The Alt Right does not come from one region, one language group, or one end of the political spectrum. As a manifestation of post-multicultural white identitarianism, the Alt Right by default is more popular in the Gen X, Millennial, and Gen Z cohorts than in the Boomers or Greatest Generation. In sheer numbers, the religious sentiment of the Alt Right should approximate the religious sentiment of the white population. Judging by the mixed multitude present at Charlottesville, which included white activists across the cultural and political spectrum and several overtly Christian organizations led by proud Christians, the Alt Right is indeed reflective of a huge number of whites disenchanted with the status quo and searching for a meaningful alternative. Many of these whites have embraced various forms of Christianity as intrinsic to their ideal alternative to postmodernism, materialism, and multiculturalism.

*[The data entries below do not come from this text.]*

-- ==== Sys2Proof/Machine/Host.lean ====
section
/-!
DEFINITION. The host's windows: the configuration window (15 R461, R462, R465), partitions as they form and dissolve
(10 R326, 12 R391, 13 R426, R427), local HBM (15 R460), the attestation report (15 R467) and telemetry (15 R472).
-/
namespace Sys2Proof.Machine

/-! ## Partitions -/

/-- A scratchpad bank has no spare row left (13 R426). -/
def CoreSt.bankWorn (c : CoreSt) : Bool := c.sparesUsed.any fun x => decide (4 ≤ spareCount c.sparesUsed x.1)

/-- A row reached the threshold after the spare row was used (13 R424). -/
def Bittern.worn (b : Bittern) : Bool :=
  b.spare != 0xFF && b.rowCnt.zipIdx.any fun x => decide (b.thr.toNat ≤ x.1.toNat) && x.2 != b.spare.toNat

/-- A core that the next formation retires (13 R408, R424, R426). -/
def CoreSt.toRetire (c : CoreSt) : Bool := c.retire || c.bankWorn || c.score.bittern.worn || c.value.bittern.worn

/-- Vault banks of a cluster with no spare row left. -/
def ClusterSt.wornBanks (c : ClusterSt) : Nat :=
  ((c.vaultSpares.map (·.1)).eraseDups.filter fun b => decide (8 ≤ spareCount c.vaultSpares b)).length

/-- Core `k` of cluster `u` retired: the cluster's spare core takes its place and number, with the records of its own arrays, and
after that the number stays unused (13 R423, R427). -/
def State.retireCore (s : State) (u k : Nat) : State :=
  s.atPlace (64 * u + 4 * k) fun x =>
    if x.clu.lost.contains k then x
    else if x.clu.retired = 0 then
      { x with core := CoreSt.blank.afterReset x.dev.bizil (168 + u) true, clu := { x.clu with retired := 1, spared := some k } }
    else { x with clu := { x.clu with retired := x.clu.retired + 1, lost := k :: x.clu.lost } }

/-- Retirements of a cluster at a formation. -/
def State.retireCores (s : State) (u : Nat) : State :=
  ((List.range 16).filter fun k => (s.allCores.getD (16 * u + k) CoreSt.blank).toRetire).foldl
    (fun x k => x.retireCore u k) s

/-- The reset value of PSCHED for a number of active cores (12 R391). -/
def pschedReset (cores : Nat) : BitVec 64 := BitVec.ofNat 64 (40000 * 2 ^ 32 + 16 * cores * 2 ^ 20 + 15 * 2 ^ 14)

/-- Active cores of a partition. -/
def State.partCores (s : State) (p : Nat) : Nat := ((s.allClus.filter fun c => c.part == some p).map fun c => c.cores.length).sum

/-- A cluster put into the partition that CLUCFG names, with its split (10 R326, 13 R426). -/
def State.formCluster (s : State) (u : Nat) : State :=
  let v := s.dev.cfg.clucfg.toList.getD u 0
  let p := (v.extractLsb' 8 4).toNat
  if 9 < p then s
  else
    (s.retireCores u).atPlace (64 * u) fun x =>
      { x with clu := { x.clu with part := some p, vdsize := min 12 (v.extractLsb' 0 8).toNat,
                                   sliceLoss := x.clu.wornBanks * Config.vaultBankBytes } }

/-- PFORM bit 0 (15 R461): every partition that CLUCFG names, with PSCHED at its reset value. -/
def State.form (s : State) : State :=
  if s.dev.formed then s
  else
    let s1 := (List.range 10).foldl State.formCluster s
    let ps := ((s1.allClus.map (·.part)).filterMap id).eraseDups
    s1.onDev fun d =>
      { d with formed := !ps.isEmpty, cfg := { d.cfg with
          psched := ps.foldl (fun v p => updAt v p fun _ => pschedReset (s1.partCores p)) d.cfg.psched } }

/-- Every line and frame written back and dropped: no cache outlives the partitions whose vaults and lagoon hold it. -/
def Device.emptyCaches (d : Device) : Device :=
  let d1 := (d.lines.map (·.pa)).foldl (fun x la => x.flushLine la) d
  { (d1.lagoon.map (·.idx)).foldl (fun x i => x.cleanFrame i) d1 with lagoon := [] }

/-- PFORM bit 1 (15 R461): refused while a queue of a formed partition is not DISABLED. -/
def State.dissolve (s : State) : State :=
  if s.dev.sluice.queues.any fun x => x.state != .disabled && s.partFormed (s.queueDesc x.q).part then
    s.onDev fun d => { d with cfgerr := true }
  else
    let out (c : ClusterSt) : ClusterSt := { c with part := none, vdsize := 0, sliceLoss := 0 }
    let s1 := s.onDev fun d => { d.emptyCaches with formed := false }
    { s1 with clu := out s1.clu, clus := s1.clus.map out }

/-- PARTITION_FORM (15 R461, R465). -/
def execPartitionForm (s : State) : Outcome :=
  .next (if s.dev.state = .ready then s.form else s.onDev fun d => { d with cfgerr := true })

/-- PARTITION_DISSOLVE (15 R461, R465). -/
def execPartitionDissolve (s : State) : Outcome :=
  .next (if s.dev.state = .ready then s.dissolve else s.onDev fun d => { d with cfgerr := true })

/-! ## The configuration window -/

/-- DEVSTAT.STATE (15 R462). -/
def DevState.code : DevState → Nat
  | .reset => 0
  | .boot => 1
  | .wipe => 2
  | .ready => 3
  | .recovery => 4
  | .outOfService => 5

/-- Life-cycle codes (15 R468). -/
def Life.code : Life → Nat
  | .manufacture => 0
  | .deployed => 1
  | .owned => 2
  | .retired => 3

/-- DEVSTAT (15 R462). -/
def Device.devstat (d : Device) : BitVec 64 :=
  BitVec.ofNat 64 (d.booterr.toNat * 2 ^ 24 + d.bizil.life.code * 2 ^ 20 + d.therm.toNat * 2 ^ 18 + bit d.syncloss * 2 ^ 17
    + bit d.cfgerr * 2 ^ 16 + d.state.code)

/-- A doubleword of a region entry. -/
def Region.dw (r : Region) (k : Nat) : BitVec 64 :=
  match k with
  | 0 => r.dw0
  | 1 => r.dw1
  | 2 => r.dw2
  | _ => r.dw3

/-- A doubleword written: its RW fields (14 R437); RSV bits keep their zero. -/
def Region.setDw (r : Region) (k : Nat) (v : BitVec 64) : Region :=
  match k with
  | 0 => { r with dw0 := v &&& 0x000FFFFFFE000007#64 }
  | 1 => { r with dw1 := v &&& 0xFFFFFFFF#64 }
  | 2 => { r with dw2 := v &&& 0x000FFFFFFFFFFFF8#64 }
  | _ => r

/-- Registers that are written only while no partition is formed (15 R461), with what a write leaves in them: bits that the map
gives no field are kept as written (log entry 64). -/
def Cfg.idleOnly (c : Cfg) (off : Nat) (v : BitVec 64) : Option Cfg :=
  if off = 0x10 then some { c with qtbase := v }
  else if off = 0x18 then some { c with bhbase := v }
  else if off = 0x20 then some { c with savebase := v }
  else if off = 0x28 then some { c with savesize := v }
  else if off = 0x30 then some { c with evq := v }
  else if off = 0x40 then some { c with telbase := v }
  else if off = 0x48 then some { c with lgsizeSweep := v }
  else if 0x200 ≤ off ∧ off < 0x250 then some { c with clucfg := updAt c.clucfg ((off - 0x200) / 8) fun _ => v }
  else none

/-- Registers that are written at any time and have no other effect. -/
def Cfg.anyTime (c : Cfg) (off : Nat) (v : BitVec 64) : Option Cfg :=
  if off = 0x38 then some { c with evqridx := v }
  else if 0x100 ≤ off ∧ off < 0x150 then some { c with psched := updAt c.psched ((off - 0x100) / 8) fun _ => v &&& 0xFFFFFFFFFFFFC000#64 }
  else if 0x1000 ≤ off ∧ off < 0x1800 then
    some { c with regions := updAt c.regions ((off - 0x1000) / 32) fun r => r.setDw ((off - 0x1000) / 8 % 4) v }
  else if 0x3000 ≤ off ∧ off < 0x4000 then some { c with mailbox := c.mailbox.writeLE off 8 v.toNat }
  else none

/-- What a read of the configuration window returns (15 R461, R462): a register that is only written, and an offset that
holds none, read zero. -/
def Device.configRead (d : Device) (off : Nat) : BitVec 64 :=
  if off % 8 ≠ 0 then 0
  else if off = 0 then d.devstat
  else if off = 0x10 then d.cfg.qtbase
  else if off = 0x18 then d.cfg.bhbase
  else if off = 0x20 then d.cfg.savebase
  else if off = 0x28 then d.cfg.savesize
  else if off = 0x30 then d.cfg.evq
  else if off = 0x38 then d.cfg.evqridx
  else if off = 0x40 then d.cfg.telbase
  else if off = 0x48 then d.cfg.lgsizeSweep
  else if 0x100 ≤ off ∧ off < 0x150 then d.cfg.psched.toList.getD ((off - 0x100) / 8) 0
  else if 0x200 ≤ off ∧ off < 0x250 then d.cfg.clucfg.toList.getD ((off - 0x200) / 8) 0
  else if 0x1000 ≤ off ∧ off < 0x1800 then
    ((d.cfg.regions.toList.getD ((off - 0x1000) / 32) ⟨0, 0, 0, 0⟩).dw ((off - 0x1000) / 8 % 4))
  else if 0x3000 ≤ off ∧ off < 0x4000 then BitVec.ofNat 64 (d.cfg.mailbox.readLE off 8)
  else 0

/-- A write that is discarded and reported (15 R461, R465). -/
def State.configRefused (s : State) : State := s.onDev fun d => { d with cfgerr := true }

/-- DEVCTL (15 R461): a maintenance reset does what a warm one does, and repairs. -/
def State.devctl (s : State) (v : BitVec 64) : State :=
  if v.getLsbD 1 then s.startReset .maint else if v.getLsbD 0 then s.startReset .warm else s

/-- PFORM: the bits act in their order. -/
def State.pform (s : State) (v : BitVec 64) : State :=
  let s1 := if v.getLsbD 0 then s.form else s
  if v.getLsbD 1 then s1.dissolve else s1

/-- What the boot has to report goes to the event queue once there is one (log entry 71). -/
def Device.reportBoot (d : Device) : Device :=
  let log := d.cfg.evq.toNat % 16
  if log < 6 ∨ 12 < log then d
  else d.bootEvents.foldl (fun x e => x.event e.1 e.2.1 e.2.2) { d with bootEvents := [] }

/-- CONFIG_WRITE (15 R461, R465). -/
def execConfigWrite (off : Nat) (v : BitVec 64) (s : State) : Outcome :=
  let mail := decide (0x3000 ≤ off) && decide (off < 0x4000)
  if s.dev.state ≠ .ready ∧ off ≠ 8 ∧ !mail then .next s.configRefused
  else if off % 8 ≠ 0 then .next s
  else if off = 0 then .next (s.onDev fun d => { d with cfgerr := d.cfgerr && !v.getLsbD 16 })
  else if off = 8 then .next (s.devctl v)
  else if off = 0x280 then .next (s.pform v)
  else if 0x2000 ≤ off ∧ off < 0x2080 then .next (if v.getLsbD 0 then s.resetPair ((off - 0x2000) / 8) else s)
  else
    match s.dev.cfg.idleOnly off v with
    | some c => .next (if s.dev.formed then s.configRefused else s.onDev fun d => { d with cfg := c }.reportBoot)
    | none =>
      match s.dev.cfg.anyTime off v with
      | some c => .next (s.onDev fun d => { d with cfg := c })
      | none => .next s

/-! ## Local HBM (15 R460) -/

/-- What the host reads through BAR 4: zero in the lagoon, and while the device is not READY. -/
def Device.barRead (d : Device) (addr n : Nat) : List Byte :=
  (List.range n).map fun i =>
    if d.state ≠ .ready ∨ 2 ^ 39 ≤ addr + i ∨ d.lagoonBase ≤ addr + i then 0 else d.mem.read (addr + i)

/-- What the host reads through a window (table *Host windows*): a register or its bytes, zero at any other offset (15 R461) and from the doorbells, local HBM. -/
def Device.hostRead (d : Device) (bar addr n : Nat) : List Byte :=
  match bar with
  | 0 => (leBytes 8 (d.configRead addr).toNat).take n
  | 2 => List.replicate n 0
  | _ => d.barRead addr n

/-- Bytes written to memory past the device's caches, line by line; a line of which every byte is written is poisoned no more
(04 R138). -/
def Device.hostWrite (d : Device) : Nat → Nat → List Byte → Device
  | 0, _, _ => d
  | fuel + 1, pa, bs =>
    if bs.isEmpty then d
    else
      let part := bs.take (128 - pa % 128)
      let p := poisonAfter (d.poison.contains (lineOf pa)) part.length false
      ({ d with mem := d.mem.writeBytes pa part }.setPoison (lineOf pa) p).hostWrite fuel (pa + part.length) (bs.drop part.length)

/-- HOST_BAR_ACCESS (15 R460, R465; 09 R313), through BAR 4: a write goes to memory, past the device's caches, but for its bytes in
the lagoon; a read changes nothing. -/
def execHostBarAccess (wr : Bool) (addr : Nat) (bs : List Byte) (s : State) : Outcome :=
  let kept := bs.take (s.dev.lagoonBase - addr)
  if !wr || s.dev.state ≠ .ready || kept.isEmpty then .next s
  else .next ((s.onDev fun d => d.hostWrite (kept.length / 128 + 2) addr kept).reportKick addr)

/-! ## Attestation (15 R467) -/

/-- Exactly `n` bytes: a list cut, or filled up with zeros. -/
def exactly (n : Nat) (bs : List Byte) : List Byte := (bs ++ List.replicate n 0).take n

/-- The registers that a report's digest covers, in the order of their offsets. -/
def Device.configImage (d : Device) : List Byte :=
  let offs := [0x10, 0x18, 0x20, 0x28, 0x30, 0x40, 0x48] ++ (List.range 10).map (fun c => 0x200 + 8 * c)
    ++ (List.range 256).map fun k => 0x1000 + 8 * k
  offs.flatMap fun o => leBytes 8 (d.configRead o).toNat

/-- Bytes 0 to 303 of the report. -/
def Device.reportBody (d : Device) (nonce : List Byte) : List Byte :=
  exactly 48 nonce ++ exactly 192 (d.bizil.loaded.flatMap fun x => exactly 48 (Config.sha384 x.image))
    ++ exactly 8 (d.bizil.loaded.flatMap fun x => leBytes 2 x.version.toNat) ++ [BitVec.ofNat 8 d.bizil.life.code]
    ++ List.replicate 7 0 ++ exactly 48 (Config.sha384 d.configImage)

/-- ATTEST (15 R467, R468): refused by a retired device, whose secret is gone. -/
def execAttest (nonce : List Byte) (s : State) : Outcome :=
  if s.dev.bizil.life = .retired || !s.dev.bizil.secret then .next s
  else
    let body := s.dev.reportBody nonce
    let sign := exactly 96 (Config.attestSign s.dev.bizil.life.code (Config.sha384 body))
    .next (s.onDev fun d => { d with bizil := { d.bizil with report := some (body ++ sign) } })

/-! ## Telemetry (15 R472) -/

/-- A bittern record as it is laid out (13 R423): 296 bytes. -/
def Bittern.image (b : Bittern) : List Byte :=
  let counts (l : List (BitVec 16)) := l.flatMap fun x => leBytes 2 x.toNat
  exactly 130 (counts b.rowCnt) ++ exactly 128 (counts b.laneCnt) ++ exactly 32 (counts b.subCnt) ++ [b.spare, b.thr]
    ++ List.replicate 4 0

/-- The counters, in the order the rule gives them. -/
def Telemetry.image (t : Telemetry) : List Byte :=
  ([t.migDropped, t.migAbandoned, t.discardA, t.discardB, t.replayA, t.replayB, t.lostEvents] ++ t.ideRetries.toList).flatMap
    fun c => leBytes 8 c.toNat

/-- TELEMETRY_WRITE (15 R472): the counters, then each array's record, core by core by number. Before READY no TELBASE has been
given. -/
def execTelemetryWrite (s : State) : Outcome :=
  if s.dev.state ≠ .ready ∧ s.dev.state ≠ .outOfService then .next s
  else
    let recs := (List.range 160).flatMap fun k =>
      let h := (s.allClus.getD (k / 16) ClusterSt.blank).hwCore k
      (s.dev.bizil.record h false).image ++ (s.dev.bizil.record h true).image
    .next (s.onDev fun d =>
      { d with mem := d.mem.writeBytes (hostPa d.cfg.telbase.toNat) (d.tel.image ++ recs) })

end Sys2Proof.Machine
end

If therefore there are Bible-thumpers, traditionalist Catholics, ardent Eastern Orthodox, and even Mormons among the Alt Right, why then should cuckservatives such as Rod Dreher fear the Alt Right as an anti-Christian movement? They fear it not because it actually is atheistic, neither because it is devoid of Christians. They fear it because they regard the faith of the Alt Right’s many Christian members as fraudulent. They regard us as heretics at best. Ergo, when they say that the Alt Right is anti-Christian, what they really mean is “the Alt Right is antithetical to our religion.” In this they are quite correct.

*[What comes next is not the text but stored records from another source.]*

-- ==== Sys2Proof/Machine/Step.lean ====
section
/-!
DEFINITION. One step of the machine: time goes on, and the next turn runs. What a turn is stands in Turns.
-/
namespace Sys2Proof.Machine

/-- One step. -/
noncomputable def step (s : State) : Host.Outcome State Fault Refusal :=
  if s.dev.powered then settle s.elapse.runNext else s.runDark

/-- `s` with the instruction of the opcode table's bits where the next step takes it: a word at the PC (03 R84), or a
command at the head of a ring (06 R189). -/
noncomputable def State.withFetchWord (s : State) (nbits w : Nat) : State :=
  if nbits ≤ 32 then s.placeWord (BitVec.ofNat 32 w) else s.placeCommand (cmdOfNat w)

end Sys2Proof.Machine
end

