/-- The state an instruction retires into when all it does is to write `v`, with poison `p`, to s[d]. -/
def writes (s : State) (d : BitVec 5) (v : Word) (p : Bool) : Host.Outcome State Fault Refusal :=
  .next (s.setReg d v p).retire

end Sys2Proof.Claims

namespace Sys2Proof.Claims
open Sys2Proof Sys2Proof.Machine

/-- The destination register of the scalar integer instructions (majors 0x00 to 0x0A, 04 R109 to R117). -/
def scalarDest : Instr → Option (BitVec 5)
  | .add d _ _ _ _ _ | .sub d _ _ _ _ _ | .mul d _ _ _ _ _ | .div d _ _ _ _ _ => some d
  | .mulh d _ _ _ _ | .rem d _ _ _ _ | .min d _ _ _ _ | .max d _ _ _ _ | .and d _ _ _ _ | .or d _ _ _ _ => some d
  | .xor d _ _ _ _ | .andn d _ _ _ _ | .shl d _ _ _ _ | .shr d _ _ _ _ | .ror d _ _ _ _ => some d
  | .clz d _ _ _ | .popc d _ _ _ | .ext d _ _ _ | .abs d _ _ _ _ | .neg d _ _ _ _ => some d
  | .madd d _ _ _ | .msub d _ _ _ | .sel d _ _ _ => some d
  | .cmpEq d _ _ _ _ | .cmpNe d _ _ _ _ | .cmpLt d _ _ _ _ | .cmpLe d _ _ _ _ | .cmpGt d _ _ _ _ => some d
  | .cmpGe d _ _ _ _ => some d
  | .addi d _ _ | .addis d _ _ | .andi d _ _ | .ori d _ _ | .xori d _ _ | .slti d _ _ | .sltin d _ _ => some d
  | .shli d _ _ | .shri d _ _ | .srai d _ _ | .rori d _ _ => some d
  | _ => none

end Sys2Proof.Claims

namespace Sys2Proof.Claims
open Sys2Proof Sys2Proof.Machine

/-! ## Memory -/

/-- Nothing of the context is on its way to memory: no posted or held store, no engine command, no request to a peer. -/
def quietMemory (s : State) : Prop :=
  s.ctx.posted = [] ∧ s.ctx.cmds = [] ∧ s.ctx.peer = [] ∧ s.ctx.loop.held = []

/-- The address of a MEM operand (04 R133). -/
def memVa (s : State) (a : BitVec 5) (z : BitVec 2) (o : BitVec 10) : Word :=
  s.reg a + o.setWidth 64 * BitVec.ofNat 64 (2 ^ z.toNat)

/-- The address of a MEM-X operand (04 R133). -/
def memXVa (s : State) (a b : BitVec 5) (z : BitVec 2) : Word := s.reg a + s.reg b * BitVec.ofNat 64 (2 ^ z.toNat)

/-- What a load of 2^z bytes at `pa` leaves, once translated in `s`: s[d] holds the bytes, little-endian, zero-extended
(`u` = 1) or sign-extended (`u` = 0), with the line's poison (04 R135, R138). -/
def loaded (s : State) (d : BitVec 5) (u : BitVec 1) (z : BitVec 2) (pa : Nat) (leaf : BitVec 64) (va : Word) :
    Host.Outcome State Fault Refusal :=
  let rd := s.loadPhys pa (2 ^ z.toNat) leaf
  .next (rd.1.setLoaded d (widened u (BitVec.ofNat (bits z) (leNat rd.2.1))) rd.2.2 va).retire

/-- What a store of 2^z bytes at `pa` leaves, once translated in `s`: the low bytes of s[d], with its poison, in memory, and
the count of the accesses posted one higher. -/
def stored (s : State) (d : BitVec 5) (z : BitVec 2) (pa : Nat) (leaf : BitVec 64) (va : Word) :
    Host.Outcome State Fault Refusal :=
  .next (s.nextPost.writePhys pa (leBytes (2 ^ z.toNat) (s.reg d).toNat) leaf (s.regPoison d) va).retire

/-- A device whose caches are in order and which has no lagoon: the memory has its canonical form, each line of the block
cache is 128 bytes at an address of its own, none of pool memory that is gone, pool memory comes and goes in whole lines, and
a copy in a scalar data cache is that of a line that the block cache holds (10 R330). -/
def plainDevice (d : Device) : Prop :=
  d.mem.wf = true ∧ d.lagoonBytes = 0
    ∧ (∀ l ∈ d.lines, l.pa % 128 = 0 ∧ l.data.length = 128 ∧ d.poolGone l.pa = false)
    ∧ (d.lines.map (·.pa)).Nodup ∧ (∀ pa, d.poolGone pa = d.poolGone (lineOf pa))
    ∧ (∀ c ∈ d.dcache, ∃ l ∈ d.lines, l.pa = c.pa ∧ l.data = c.data ∧ l.poison = c.poison)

The Christian members of the Alt Right reject the hypocritical and heretical twisting of Christian doctrine and Scripture in which most major Christian denominations have engaged since the 1960s to justify their embrace of feminism, Judaism, interracial sex, birth control, globalism, homosexuality, statism, multiculturalism, and other utopian social theories. We Christian Alt Righters are not anti-Christian. We are Christian counterrevolutionaries. We seek to undo the damage done to our Church, our culture, our nations, and our lives by the deviants of the past several generations. We seek to return to the old paths our fathers trod while they built Western civilization to be the greatest civilization the world had ever known. We seek to return Christ to His rightful place on the thrones of our nations. We seek to purify and enlargen Christ’s Church in its respective manifestations across our nations. We seek to destroy the reigning culture of death, which at every turn disparages and destroys white children, families, and decency. We want to build healthy marriages, healthy children, healthy communities, and healthy Christian nations.

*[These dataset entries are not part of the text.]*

/-! ## Device.bootEvent -/
@[simp] theorem Device.bootEvent_num (d : Device) (kind num addr : Nat) : (d.bootEvent kind num addr).num = d.num := rfl
@[simp] theorem Device.bootEvent_time (d : Device) (kind num addr : Nat) : (d.bootEvent kind num addr).time = d.time := rfl
@[simp] theorem Device.bootEvent_cycle (d : Device) (kind num addr : Nat) : (d.bootEvent kind num addr).cycle = d.cycle := rfl
@[simp] theorem Device.bootEvent_timeSet (d : Device) (kind num addr : Nat) :
    (d.bootEvent kind num addr).timeSet = d.timeSet := rfl
@[simp] theorem Device.bootEvent_steer (d : Device) (kind num addr : Nat) : (d.bootEvent kind num addr).steer = d.steer := rfl
@[simp] theorem Device.bootEvent_follows (d : Device) (kind num addr : Nat) :
    (d.bootEvent kind num addr).follows = d.follows := rfl
@[simp] theorem Device.bootEvent_mem (d : Device) (kind num addr : Nat) : (d.bootEvent kind num addr).mem = d.mem := rfl
@[simp] theorem Device.bootEvent_poison (d : Device) (kind num addr : Nat) :
    (d.bootEvent kind num addr).poison = d.poison := rfl
@[simp] theorem Device.bootEvent_unlogged (d : Device) (kind num addr : Nat) :
    (d.bootEvent kind num addr).unlogged = d.unlogged := rfl
@[simp] theorem Device.bootEvent_hbmCorrected (d : Device) (kind num addr : Nat) :
    (d.bootEvent kind num addr).hbmCorrected = d.hbmCorrected := rfl
@[simp] theorem Device.bootEvent_bootEvents (d : Device) (kind num addr : Nat) :
    (d.bootEvent kind num addr).bootEvents = d.bootEvents ++ [(kind, num, addr)] := rfl
@[simp] theorem Device.bootEvent_lost (d : Device) (kind num addr : Nat) : (d.bootEvent kind num addr).lost = d.lost := rfl
@[simp] theorem Device.bootEvent_lines (d : Device) (kind num addr : Nat) : (d.bootEvent kind num addr).lines = d.lines := rfl
@[simp] theorem Device.bootEvent_blocks (d : Device) (kind num addr : Nat) :
    (d.bootEvent kind num addr).blocks = d.blocks := rfl
@[simp] theorem Device.bootEvent_dcache (d : Device) (kind num addr : Nat) :
    (d.bootEvent kind num addr).dcache = d.dcache := rfl
@[simp] theorem Device.bootEvent_lagoon (d : Device) (kind num addr : Nat) :
    (d.bootEvent kind num addr).lagoon = d.lagoon := rfl
@[simp] theorem Device.bootEvent_epoch (d : Device) (kind num addr : Nat) : (d.bootEvent kind num addr).epoch = d.epoch := rfl
@[simp] theorem Device.bootEvent_scrub (d : Device) (kind num addr : Nat) : (d.bootEvent kind num addr).scrub = d.scrub := rfl
@[simp] theorem Device.bootEvent_openVer (d : Device) (kind num addr : Nat) :
    (d.bootEvent kind num addr).openVer = d.openVer := rfl
@[simp] theorem Device.bootEvent_cfg (d : Device) (kind num addr : Nat) : (d.bootEvent kind num addr).cfg = d.cfg := rfl
@[simp] theorem Device.bootEvent_state (d : Device) (kind num addr : Nat) : (d.bootEvent kind num addr).state = d.state := rfl
@[simp] theorem Device.bootEvent_resetKind (d : Device) (kind num addr : Nat) :
    (d.bootEvent kind num addr).resetKind = d.resetKind := rfl
@[simp] theorem Device.bootEvent_booterr (d : Device) (kind num addr : Nat) :
    (d.bootEvent kind num addr).booterr = d.booterr := rfl
@[simp] theorem Device.bootEvent_therm (d : Device) (kind num addr : Nat) : (d.bootEvent kind num addr).therm = d.therm := rfl
@[simp] theorem Device.bootEvent_celsius (d : Device) (kind num addr : Nat) :
    (d.bootEvent kind num addr).celsius = d.celsius := rfl
@[simp] theorem Device.bootEvent_syncloss (d : Device) (kind num addr : Nat) :
    (d.bootEvent kind num addr).syncloss = d.syncloss := rfl
@[simp] theorem Device.bootEvent_cfgerr (d : Device) (kind num addr : Nat) :
    (d.bootEvent kind num addr).cfgerr = d.cfgerr := rfl
@[simp] theorem Device.bootEvent_powered (d : Device) (kind num addr : Nat) :
    (d.bootEvent kind num addr).powered = d.powered := rfl
@[simp] theorem Device.bootEvent_formed (d : Device) (kind num addr : Nat) :
    (d.bootEvent kind num addr).formed = d.formed := rfl
@[simp] theorem Device.bootEvent_sluice (d : Device) (kind num addr : Nat) :
    (d.bootEvent kind num addr).sluice = d.sluice := rfl
@[simp] theorem Device.bootEvent_modules (d : Device) (kind num addr : Nat) :
    (d.bootEvent kind num addr).modules = d.modules := rfl
@[simp] theorem Device.bootEvent_ports (d : Device) (kind num addr : Nat) : (d.bootEvent kind num addr).ports = d.ports := rfl
@[simp] theorem Device.bootEvent_peers (d : Device) (kind num addr : Nat) : (d.bootEvent kind num addr).peers = d.peers := rfl
@[simp] theorem Device.bootEvent_accessMap (d : Device) (kind num addr : Nat) :
    (d.bootEvent kind num addr).accessMap = d.accessMap := rfl
@[simp] theorem Device.bootEvent_outbox (d : Device) (kind num addr : Nat) :
    (d.bootEvent kind num addr).outbox = d.outbox := rfl
@[simp] theorem Device.bootEvent_tagNext (d : Device) (kind num addr : Nat) :
    (d.bootEvent kind num addr).tagNext = d.tagNext := rfl
@[simp] theorem Device.bootEvent_serves (d : Device) (kind num addr : Nat) :
    (d.bootEvent kind num addr).serves = d.serves := rfl
@[simp] theorem Device.bootEvent_switching (d : Device) (kind num addr : Nat) :
    (d.bootEvent kind num addr).switching = d.switching := rfl
@[simp] theorem Device.bootEvent_mig (d : Device) (kind num addr : Nat) : (d.bootEvent kind num addr).mig = d.mig := rfl
@[simp] theorem Device.bootEvent_tel (d : Device) (kind num addr : Nat) : (d.bootEvent kind num addr).tel = d.tel := rfl
@[simp] theorem Device.bootEvent_evIdx (d : Device) (kind num addr : Nat) : (d.bootEvent kind num addr).evIdx = d.evIdx := rfl
@[simp] theorem Device.bootEvent_irqs (d : Device) (kind num addr : Nat) : (d.bootEvent kind num addr).irqs = d.irqs := rfl
@[simp] theorem Device.bootEvent_bizil (d : Device) (kind num addr : Nat) : (d.bootEvent kind num addr).bizil = d.bizil := rfl
@[simp] theorem Device.bootEvent_swaps (d : Device) (kind num addr : Nat) : (d.bootEvent kind num addr).swaps = d.swaps := rfl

The ironic thing is that even the atheists and skeptics of the Alt Right seek many of these same things. They seek to create societies identical to our historic Christendom, with all the benefits that accumulated to our forefathers from their obedience to Christ — only without Christ. This is a fantasy, and God willing they will turn their hearts to Christ en route to building His kingdom. But the fact remains that even in their godlessness they are not trying to build a homosexual empire, a globalist regime, or a feminist utopia. They are trying to rebuild Christendom. If even the atheists among us seek that, in what way can the Alt Right be feared as a genuinely anti-Christian movement? We should pray for the conversion of all our people, including those in the Alt Right. My prayer is that in God’s good time the believers among us will gain the ascendancy. The movement’s goal of creating safe nations for white people is inherently Christian and just. The reason why some fear it is because they have departed from the faith in these respects. May God also convert them, and unite us all in the fear of Christ in nations of, by, and for our own people.